The red spot for ‘Sold’ has appeared beside most of Julian Cooper’s mountain paintings at the Art Space Gallery. ‘I’ve always managed to sell work,’ he said in a previous catalogue, ‘since I was a child. That’s the way I was brought up: seeing art not just as a cultural thing, but in practical terms.’ His mother was a sculptor, his father and grandfather painters. Indeed, this dynasty of artists based in the Lake District still does a brisk business in reproductions and postcards of his father’s and grandfather’s landscapes — and some of the originals, too — from the Heaton Cooper Studio in Grasmere.

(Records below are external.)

-- ==== Sys2Proof/Laws/State.lean ====
section
/-! SUPPORT. One lemma per field per named update: what the update leaves of a field it does not write. No later proof unfolds a
record update. -/

namespace Sys2Proof.Machine

variable (s : State)

/-! ## setJob -/

@[simp] theorem State.setJob_resetLow (i : Slot) (j : Job) : (s.setJob i j).resetLow = s.resetLow := rfl
@[simp] theorem State.setJob_straps (i : Slot) (j : Job) : (s.setJob i j).straps = s.straps := rfl
@[simp] theorem State.setJob_strapChanges (i : Slot) (j : Job) : (s.setJob i j).strapChanges = s.strapChanges := rfl
@[simp] theorem State.setJob_station (i : Slot) (j : Job) : (s.setJob i j).station = s.station := rfl
@[simp] theorem State.setJob_cache (i : Slot) (j : Job) : (s.setJob i j).cache = s.cache := rfl
@[simp] theorem State.setJob_unknownStream (i : Slot) (j : Job) : (s.setJob i j).unknownStream = s.unknownStream := rfl
@[simp] theorem State.setJob_closedStream (i : Slot) (j : Job) : (s.setJob i j).closedStream = s.closedStream := rfl
@[simp] theorem State.setJob_duplicates (i : Slot) (j : Job) : (s.setJob i j).duplicates = s.duplicates := rfl
@[simp] theorem State.setJob_badHeaders (i : Slot) (j : Job) : (s.setJob i j).badHeaders = s.badHeaders := rfl
@[simp] theorem State.setJob_overruns (i : Slot) (j : Job) : (s.setJob i j).overruns = s.overruns := rfl
@[simp] theorem State.setJob_mem (i : Slot) (j : Job) : (s.setJob i j).mem = s.mem := rfl
@[simp] theorem State.setJob_sharedFree (i : Slot) (j : Job) : (s.setJob i j).sharedFree = s.sharedFree := rfl
@[simp] theorem State.setJob_waitList (i : Slot) (j : Job) : (s.setJob i j).waitList = s.waitList := rfl
@[simp] theorem State.setJob_pools (i : Slot) (j : Job) : (s.setJob i j).pools = s.pools := rfl
@[simp] theorem State.setJob_lanes (i : Slot) (j : Job) : (s.setJob i j).lanes = s.lanes := rfl
@[simp] theorem State.setJob_rates (i : Slot) (j : Job) : (s.setJob i j).rates = s.rates := rfl
@[simp] theorem State.setJob_tiers (i : Slot) (j : Job) : (s.setJob i j).tiers = s.tiers := rfl
@[simp] theorem State.setJob_accounts (i : Slot) (j : Job) : (s.setJob i j).accounts = s.accounts := rfl
@[simp] theorem State.setJob_alerts (i : Slot) (j : Job) : (s.setJob i j).alerts = s.alerts := rfl
@[simp] theorem State.setJob_overflow (i : Slot) (j : Job) : (s.setJob i j).overflow = s.overflow := rfl
@[simp] theorem State.setJob_overflowCount (i : Slot) (j : Job) : (s.setJob i j).overflowCount = s.overflowCount := rfl
@[simp] theorem State.setJob_intakeMask (i : Slot) (j : Job) : (s.setJob i j).intakeMask = s.intakeMask := rfl
@[simp] theorem State.setJob_tick (i : Slot) (j : Job) : (s.setJob i j).tick = s.tick := rfl
@[simp] theorem State.setJob_queue (i : Slot) (j : Job) : (s.setJob i j).queue = s.queue := rfl
@[simp] theorem State.setJob_notices (i : Slot) (j : Job) : (s.setJob i j).notices = s.notices := rfl
@[simp] theorem State.setJob_noticeDrops (i : Slot) (j : Job) : (s.setJob i j).noticeDrops = s.noticeDrops := rfl
@[simp] theorem State.setJob_noticeAddr (i : Slot) (j : Job) : (s.setJob i j).noticeAddr = s.noticeAddr := rfl
@[simp] theorem State.setJob_sent (i : Slot) (j : Job) : (s.setJob i j).sent = s.sent := rfl
@[simp] theorem State.setJob_pending (i : Slot) (j : Job) : (s.setJob i j).pending = s.pending := rfl
@[simp] theorem State.setJob_todo (i : Slot) (j : Job) : (s.setJob i j).todo = s.todo := rfl

/-! ## modJob -/

@[simp] theorem State.modJob_resetLow (i : Slot) (f : Job → Job) : (s.modJob i f).resetLow = s.resetLow := rfl
@[simp] theorem State.modJob_straps (i : Slot) (f : Job → Job) : (s.modJob i f).straps = s.straps := rfl
@[simp] theorem State.modJob_strapChanges (i : Slot) (f : Job → Job) : (s.modJob i f).strapChanges = s.strapChanges := rfl
@[simp] theorem State.modJob_station (i : Slot) (f : Job → Job) : (s.modJob i f).station = s.station := rfl
@[simp] theorem State.modJob_cache (i : Slot) (f : Job → Job) : (s.modJob i f).cache = s.cache := rfl
@[simp] theorem State.modJob_unknownStream (i : Slot) (f : Job → Job) : (s.modJob i f).unknownStream = s.unknownStream := rfl
@[simp] theorem State.modJob_closedStream (i : Slot) (f : Job → Job) : (s.modJob i f).closedStream = s.closedStream := rfl
@[simp] theorem State.modJob_duplicates (i : Slot) (f : Job → Job) : (s.modJob i f).duplicates = s.duplicates := rfl
@[simp] theorem State.modJob_badHeaders (i : Slot) (f : Job → Job) : (s.modJob i f).badHeaders = s.badHeaders := rfl
@[simp] theorem State.modJob_overruns (i : Slot) (f : Job → Job) : (s.modJob i f).overruns = s.overruns := rfl
@[simp] theorem State.modJob_mem (i : Slot) (f : Job → Job) : (s.modJob i f).mem = s.mem := rfl
@[simp] theorem State.modJob_sharedFree (i : Slot) (f : Job → Job) : (s.modJob i f).sharedFree = s.sharedFree := rfl
@[simp] theorem State.modJob_waitList (i : Slot) (f : Job → Job) : (s.modJob i f).waitList = s.waitList := rfl
@[simp] theorem State.modJob_pools (i : Slot) (f : Job → Job) : (s.modJob i f).pools = s.pools := rfl
@[simp] theorem State.modJob_lanes (i : Slot) (f : Job → Job) : (s.modJob i f).lanes = s.lanes := rfl
@[simp] theorem State.modJob_rates (i : Slot) (f : Job → Job) : (s.modJob i f).rates = s.rates := rfl
@[simp] theorem State.modJob_tiers (i : Slot) (f : Job → Job) : (s.modJob i f).tiers = s.tiers := rfl
@[simp] theorem State.modJob_accounts (i : Slot) (f : Job → Job) : (s.modJob i f).accounts = s.accounts := rfl
@[simp] theorem State.modJob_alerts (i : Slot) (f : Job → Job) : (s.modJob i f).alerts = s.alerts := rfl
@[simp] theorem State.modJob_overflow (i : Slot) (f : Job → Job) : (s.modJob i f).overflow = s.overflow := rfl
@[simp] theorem State.modJob_overflowCount (i : Slot) (f : Job → Job) : (s.modJob i f).overflowCount = s.overflowCount := rfl
@[simp] theorem State.modJob_intakeMask (i : Slot) (f : Job → Job) : (s.modJob i f).intakeMask = s.intakeMask := rfl
@[simp] theorem State.modJob_tick (i : Slot) (f : Job → Job) : (s.modJob i f).tick = s.tick := rfl
@[simp] theorem State.modJob_queue (i : Slot) (f : Job → Job) : (s.modJob i f).queue = s.queue := rfl
@[simp] theorem State.modJob_notices (i : Slot) (f : Job → Job) : (s.modJob i f).notices = s.notices := rfl
@[simp] theorem State.modJob_noticeDrops (i : Slot) (f : Job → Job) : (s.modJob i f).noticeDrops = s.noticeDrops := rfl
@[simp] theorem State.modJob_noticeAddr (i : Slot) (f : Job → Job) : (s.modJob i f).noticeAddr = s.noticeAddr := rfl
@[simp] theorem State.modJob_sent (i : Slot) (f : Job → Job) : (s.modJob i f).sent = s.sent := rfl
@[simp] theorem State.modJob_pending (i : Slot) (f : Job → Job) : (s.modJob i f).pending = s.pending := rfl
@[simp] theorem State.modJob_todo (i : Slot) (f : Job → Job) : (s.modJob i f).todo = s.todo := rfl
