/-- A STOPPED settles the in-flight list, and releases the job as cancelled (R121). -/
theorem exec_stopped {q : Option Word16} {es : List (InFlight × SheetRecord)} {rest : List InFlight} (hs : s.resetLow = false)
    (hst : (s.lane l).state = .bound ∨ (s.lane l).state = .mediaWait) (ha : (s.lane l).abort = true) (hj : (s.lane l).job = some i)
    (hc : (s.job i).state = .cancelling) (hw : s.waitList = []) (hr : (s.lane l).metersInRange) (ht : (s.job i).totalsInRange)
    (hi : (s.lane l).inflight = es.map (·.1) ++ rest)
    (h : es = [] ∧ (∀ x, q = some x → ∀ e ∈ (s.lane l).inflight, e.seq ≠ x) ∨
      ∃ last, (es.map (·.1)).getLast? = some last ∧ q = some last.seq ∧ (∀ e ∈ (es.map (·.1)).dropLast, e.seq ≠ last.seq) ∧
        (∀ d, d < es.length → (s.job i).cursorMove { (s.job i).confirm with pos := (s.job i).confirm.pos + d + 1 } = none) ∧
        ((s.job i).confirm.copy ≠ (s.job i).copies ∧ (∀ e ∈ es, (s.job i).recordOf e.1.sheet = some e.2) ∨
          (s.job i).confirm = ⟨(s.job i).copies, 0⟩ ∧ (∀ e ∈ es, e.2.number = e.1.sheet) ∧
            ∃ others, (s.job i).records = es.map (·.2) ++ others)) :
    ∃ low ps free' as' k, exec (.stopped l q) s = .next (((s.begin.withPools ps).atSettle l i low
        (((s.lane l).stops.withdraws.printed rest (es.map (·.2))).spoils rest.length) k free' as').releaseJob i true).finish ∧
      LoweredBy (accountsAfter s.accounts (es.map (·.1))) low (fun a => offeredBy a (s.lane l).offer + heldBy a rest) ∧ s.FreesInto ps ∧
      (s.job i).SettlesTo k es.length rest.length (chargesOf s.accounts (es.map (·.1))) ∧
      ((s.lane l).inflight = [] → (s.lane l).offer = none → as' = []) := by
  obtain ⟨low, ps, free', as', k, settles, lowered, frees, kept, none_risen⟩ := settleAt_settles (s := s.begin) (l := l) (i := i)
    (accs := s.accounts) (r := (s.lane l).stops) (j := s.job i) (free := s.sharedFree) (q := q) hj hr ht hi hc hw h
  refine ⟨low, ps, free', as', k, ?_, lowered, frees, kept, none_risen⟩
  have takes : ((s.lane l).state.delivers && (s.lane l).abort) = true := by rw [ha, delivers_iff.mpr hst]; rfl
  have up : (s.lane l).state ≠ .down ∧ (s.lane l).state ≠ .training := by
    rcases hst with h | h
    · rw [h]
      decide
    · rw [h]
      decide
  rw [exec_taken (exec_stopped_eq s l q) hs up.1 takes, heard_of_trained up.2, atSettle_start (i := i)]
  unfold State.takeStopped
  rw [modLane_atSettle]
  dsimp only
  rw [show ({ s.lane l with answer := none, silence := some ((s.lane l).current.silence * 1000), abort := false } : Lane) = (s.lane l).stops from rfl,
    settles, lane_atSettle]
  rw [show ((((s.lane l).stops.withdraws.printed rest (es.map (·.2))).spoils rest.length).job) = some i from hj]

/-- The state of a lane that its CANCELLING job leaves at a STOPPED (R56, R61). -/
def Lane.stoppedState (r : Lane) : LaneState :=
  if r.state = .mediaWait then .mediaWait else if r.newSet.enable = true then .ready else .offline

/-- The record of a lane whose CANCELLING job leaves it at a STOPPED (R56, R61, R83, R121). -/
theorem left_stops {r : Lane} (hst : r.state = .bound ∨ r.state = .mediaWait) (rest : List InFlight) (recs : List SheetRecord) :
    ((r.stops.withdraws.printed rest recs).spoils rest.length).left = { r with
      silence := some (r.current.silence * 1000), job := none, abort := false, offer := none, inflight := [], answer := none, reoffer := none
      retained := none, current := r.newSet, pendingSet := none, state := r.stoppedState
      timeouts := if r.offer = none then r.timeouts else 0
      sheetsOut := min (r.sheetsOut + recs.length) 4294967295
      colourSides := min (r.colourSides + (recs.map SheetRecord.colour).sum) 4294967295
      monoSides := min (r.monoSides + (recs.map SheetRecord.mono).sum) 4294967295
      sheetsSpoiled := min (r.sheetsSpoiled + rest.length) 4294967295 } := by
  have newSet : ((r.stops.withdraws.printed rest recs).spoils rest.length).newSet = r.newSet := rfl
  have answer : r.stops.withdraws.answer = none := ite_self none
  have state : (if r.state = .bound then if r.newSet.enable = true then .ready else .offline else r.state) = r.stoppedState := by
    unfold Lane.stoppedState
    rcases hst with h | h
    · rw [h]
      rfl
    · rw [h]
      rfl
  unfold Lane.left
  rw [newSet, ← state, ← answer]
  rfl

/-- A STOPPED leaves its lane READY exactly where the lane waits for work in a pool (R54, R61). -/
theorem readies_stops {r : Lane} (hst : r.state = .bound ∨ r.state = .mediaWait) (rest : List InFlight) (recs : List SheetRecord)
    (h : r.stoppedState = .ready) : ((r.stops.withdraws.printed rest recs).spoils rest.length).readies = true := by
  have bound : r.state = .bound := hst.resolve_right fun e => by
    unfold Lane.stoppedState at h
    rw [if_pos e] at h
    cases h
  have enabled : r.newSet.enable = true := by
    by_contra e
    unfold Lane.stoppedState at h
    rw [if_neg (by rw [bound]; decide), if_neg e] at h
    cases h
  show (decide (r.state = .bound) && r.newSet.enable) = true
  rw [bound, enabled]
  rfl

/-- The completions of a STOPPED, by the LANE-SET that the lane holds (R61, R83). -/
def Lane.stopDone (r : Lane) (c : QueuePtr) : List Completion :=
  ⟨c, .done, 0, 0⟩ :: match r.pendingSet with
    | some (_, q) => [⟨q, .done, BitVec.ofNat 32 (laneStateCode r.stoppedState), 1⟩]
    | none => []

Julian Cooper studied at Goldsmith’s College in London in 1965–8 and, influenced by the times and by two of his teachers — the distinguished artists Albert Irvin and Basil Beattie — went enthusiastically abstract, before marking out a fresh territory for himself as a figure painter in the 1970s and 1980s. His subjects even then, when he was consciously distancing himself from his father and grandfather and the landscape in which he had grown up and learnt his trade, tended to have mountains in the background, whether actually or by implication. He painted a striking series of large canvases inspired by episodes from Malcolm Lowry’s novel Under the Volcano, whose foregrounds owed more to Manet and Degas than to anything contemporary.
In the 1990s he at last homed in on mountains, those of his native Lakeland, the Alps and then — almost, it seemed, as a dare to himself — the Peruvian Andes, where, setting up his special folding easel at 17,000 feet on the edge of a rapidly eroding glacier, he painted four six-foot canvases on site, using brushes as long as his arm.